Megs: Where'd you're chest windows go?
OP: You'd be surprised what happens when you're drunk.
Minicle says:
Megatron: Tell me Prime. How was this craft we’ve been abandoned on manufactured again?
Prime: Di-cast construction... It’s a lost art.
Megatron: Riiiiiiiiight...
Dclone Soundwave says:
Megatron-Oh crap, I must've slipped into the G1 universe, where articulation is a thing of the future!
Prime-It's not so bad, we have way more episodes than your stupid Armada, but you'll probably get turned into Galvatron again.
Mega
snavej says:
Optimus: What happened to us? We used to be die-cast. I used to have good shoulder joints that rotated and swung back.
Megatron: Well, I don't miss being Barney the Purple Dinosaur but I do miss having that enormous trigger section between my le
snavej says:
First pictures of Powermaster Prime's inverted nipples. Held down with screws, apparently. And who is his beautiful maniacal companion? This Daily Sleaze reporter wants to know!
Quaternion says:
Megatron: Ha! You are no more articulated than I am!
Prime: Oh yeah? Watch this!
transformerguru says:
Megatron ~ Prime was that you? Oh man how many times do I have to tell you dont fart while I'm down wind!
Prime ~ heh heh heh heh.....
transformerguru says:
Megatron ~ Yes we are here to audition as the stunt double for the Transformers Movie by Micheal Bay....
What?!?! Those rolls have been filled... Damnit Prime WHY did you have to take the scenic route from Cybertron!!
Unknown says:
And now anothe touching scene from "Brokeback Servo-Motor"
Megatron:How long must we keep our love a secret?
Optimus Prime: Untill the others decide to allow same sex marriage;that, or move to Canada.

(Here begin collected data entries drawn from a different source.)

-- ==== Sys2Proof/Machine/Reset.lean ====
section
/-! DEFINITION. The calibration store and the resets (R3, R16, R26, R32, R57, R76, R79, R106, R111, R131, R156, R158, R171 to R173,
R186 to R188, R200). -/

namespace Sys2Proof.Machine

/-! ## Calibration (R3, R79, R186) -/

/-- The check of the store: the sum of its twelve words is 0 modulo 65,536 (R186). -/
def calPasses (store : CalStore) : Bool := (store.toArray.toList.foldl (fun n w => n + w.toNat) 0) % 65536 = 0

/-- An offset clamped into −511..+511 (R3, R4). -/
def clampOffset (x : Int) : Int := sat (-511) 511 x

/-- A stored offset word (R3). -/
def calOffset (store : CalStore) (i : Fin 12) : Int := if calPasses store then clampOffset (signed16 (store[i]).toNat) else 0

/-- G0 as a reset loads it (R79). -/
def calGroup (store : CalStore) : GroupRec :=
  if calPasses store then
    ((((((((g0Defaults.set 0 (clampField 0 store[2].toNat)).set 1 (clampField 1 store[3].toNat)).set 2
      (clampField 2 store[4].toNat)).set 3 (clampField 3 store[5].toNat)).set 4 (clampField 4 store[6].toNat)).set 5
      (clampField 5 store[7].toNat)).set 6 (clampField 6 store[8].toNat)).set 7 (clampField 7 store[9].toNat)).set 8
      (clampField 8 store[10].toNat)
  else g0Defaults

/-- The Group Store after a reset (R79). -/
def resetGroups (store : CalStore) : Groups :=
  let g := calGroup store
  { recs := #v[g, g1Defaults, g, g] }

/-- The Front End after a reset (R16). -/
def resetFrontEnd (store : CalStore) : FrontEnd :=
  ({ feOff := calOffset store 0, teOff := calOffset store 1 } : FrontEnd).setC (calGroup store) 1024

/-! ## The loader's derivation (R171) -/

/-- The state derived from the three switches (R171). -/
def derivedState (x : Supervisor) : LoaderState :=
  if x.clampEnd.level then .clamped
  else if x.ejectEnd.level then (if x.slot.level then .presented else .empty)
  else .releasing

/-- The loader after a reset: no notice, no unclamp (R171, R172). The drive follows at the test of the permit. -/
def derivedLoader (x : Supervisor) : Loader :=
  let l : Loader := { state := derivedState x }
  { l with reload := if l.state = .presented then l.startReload else none }

/-! ## Power-on and RESET_N (R187) -/

/-- A line at its first sample (R158). -/
def firstLevel (active : Bool) : Debounced := { level := active }

/-- The Supervisor after power-on or RESET_N (R158, R173, R180, R187). -/
def startSupervisor (lines : Lines) (addrHigh : Bool) (store : CalStore) : Supervisor :=
  { slot := firstLevel lines.slot, clampEnd := firstLevel lines.clampEnd, ejectEnd := firstLevel lines.ejectEnd
    innerLimit := firstLevel lines.innerLimit, supplyLow := firstLevel lines.supplyLow
    shockSeen := lines.shock, shockPin := lines.shock, faultPin := lines.driverFault
    crankHold := lines.supplyLow, faultLatch := lines.driverFault, mute := lines.driverFault
    calValid := calPasses store, addrHigh := addrHigh, calStore := store }

/-- A frame a reset meets part way: its beginning was not seen (R112). -/
def Frame.cut : Frame → Frame
  | .idle => .idle
  | .taking _ => .unseen
  | .unseen => .unseen

/-- Power-on or RESET_N: every block takes its reset values (R187). The waiting commands and the count of free orders read are the
model's own and stay. The part is held no longer. -/
def powerOn (lines : Lines) (addrHigh : Bool) (s : State) : State :=
  let store := s.sup.calStore
  let sup := startSupervisor lines addrHigh store
  { fe := resetFrontEnd store, groups := resetGroups store, sup := sup, loader := derivedLoader sup
    seek := { frame := s.seek.frame.cut }, freeCount := s.freeCount, pending := s.pending }

/-- RESET_N is asserted, or the supply has not reached its working level: the part is held and the transfer under way is lost. The
registers stand until the start sets them; the pins do not show them (R187, log entry 43). -/
def holdPart (s : State) : State :=
  (s.setHeld true).setLink { s.link with rx := .idle, buffer := [], flight := none, sent := [], acks := [] }

/-- POWER_ON_RESET: the hold begins, or it ends and the part starts (R187). -/
def powerOnReset (lines : Option Lines) (addrHigh : Bool) (s : State) : State :=
  match lines with
  | none => holdPart s
  | some x => settle (powerOn x addrHigh s)

/-! ## SOFT RESET (R188) -/

/-- The Supervisor after a SOFT RESET (R158, R173, R180). -/
def Supervisor.softReset (x : Supervisor) : Supervisor :=
  { slot := x.slot, clampEnd := x.clampEnd, ejectEnd := x.ejectEnd, innerLimit := x.innerLimit, supplyLow := x.supplyLow
    shockSeen := x.shockPin, shockPin := x.shockPin, faultPin := x.faultPin
    crankHold := x.crankHold, faultLatch := x.faultPin, mute := x.faultPin
    calValid := calPasses x.calStore, addrHigh := x.addrHigh, calStore := x.calStore }

/-- The Seek Engine after a SOFT RESET that keeps the disc (R131). -/
def Seek.kept (x : Seek) : Seek :=
  { aCur := x.aCur, tpCur := x.tpCur, known := x.known, age := x.age, zones := x.zones, lastBlock := x.lastBlock,
    firstTracks := x.firstTracks, frame := x.frame.cut }

/-- The Defect Window Table after a SOFT RESET that keeps the disc, before the arming (R76). -/
def DefectTable.kept (t : DefectTable) : DefectTable := t.update (fun d => { d with pass := .none })

/-- The Spindle Controller after a SOFT RESET, before T is evaluated: stopped, or braking, which gives way to coast under crank hold
or mute. No notice is posted (R104, R106). -/
def Spindle.softReset (x : Spindle) (held : Bool) : Spindle :=
  if x.state = .stopped then { x with run := false, lockRun := 0, unlockRun := 0 }
  else
    { x with
      state := if held then .coast else .braking
      drive := if held then 0 else -1024
      run := false, isp := 0, lockRun := 0, unlockRun := 0, timer := 0 }

/-- The Link Interface after a SOFT RESET, before its reply (R200). -/
def Link.softReset (l : Link) : Link := { rx := l.rx, buffer := l.buffer, sent := l.sent, acks := l.acks }

/-- The blocks at a SOFT RESET (R188). -/
def softReset (s : State) : State :=
  let sup := s.sup.softReset
  let loader := derivedLoader sup
  let keeps : Bool := loader.state = .clamped
  let seek := if keeps then s.seek.kept else { frame := s.seek.frame.cut }
  let defects := if keeps then s.defects.kept else {}
  let angle := if keeps then s.angle else {}
  let r : State :=
    { fe := resetFrontEnd sup.calStore, groups := resetGroups sup.calStore, sup := sup, loader := loader, seek := seek
      defects := defects.arm angle.bin seek.tpCur, angle := angle
      rev := if keeps then s.rev else Vector.replicate 64 {}
      spindle := s.spindle.softReset (sup.crankHold || sup.mute), link := s.link.softReset
      freeCount := s.freeCount, pending := s.pending }
  evalTarget r

end Sys2Proof.Machine
end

Megatron: I wish i could quit you!
SilentBlaster says:
Prime: Nice day in the park huh?
Megatron: I'm prepared for when birds come.
Unknown says:
Prime: Ever wonder why children's toys are so mis-treated?
Megatron: Not really, the guy that owns me is 35...
Massdestruction says:
Why are the product shots on the back of the boxes always mis-transformed?
Death-Ray Charles says:
Megatron: DAMN KIDS! IT'S SUPPOSED TO RAIN TODAY!
Prime: I can relate man.....I can relate
D-340 says:
And here's my auction for super rare Armada/Energon/Cybertron Optimus Prime and Megatron Prototypes......
Road Buster says:
Optimus Prime: Well this just sucks! Of all the things I was worrying about for this movie, I never saw this coming.
Megatron: Well, nipples on your costume aside, at least they kept the rest pretty accurate.
Blast_you_Prime says:
Prime: I am so tired of fighting, can we just be friends and watch this movie quietly...
Megatron: Alright Prime, but if the movie does not make me any royalties or beats Spiderman 3, at the box office...the peace talks are over....
Blast_you_Prime says:
Prime: Michael Bay is making a live action movie about us....I sure hope I don't die again...
Megatron: YESSS!!!, lets hope you dont DIE!!! again...
Blast_you_Prime says:
Megatron: Prime you sure picked a lousy place for our retirement....
Prime: They advertised, low energon rates a month, what you expect....Social Security Income is not enough to pay to live in Fortress Maximus, Tripticon's rear end is the next best
Archanubis says:
A-Megatron: "Hey Prime, would ya pass the suntan lotion?"
PM Prime: "In a minute, that sprinkler's in the neighbor's lawn is looking very tempting."
snavej says:
Megatron: Never mind, Minicons will solve all our problems.
Optimus: I think you mean Nebulans.
Megatron: No, I mean Minicons.
Optimus: Actually, Nebulans are far better.
Megatron: Fool! I bet you don't even know what a Minicon is!
Op
snavej says:
Optimus: I drank too much strong fuel last night and wandered into the wrong continuity.
Megatron: Me too. Don't steal my lines. Where are we anyway? Looks kinda super-real, know what I mean?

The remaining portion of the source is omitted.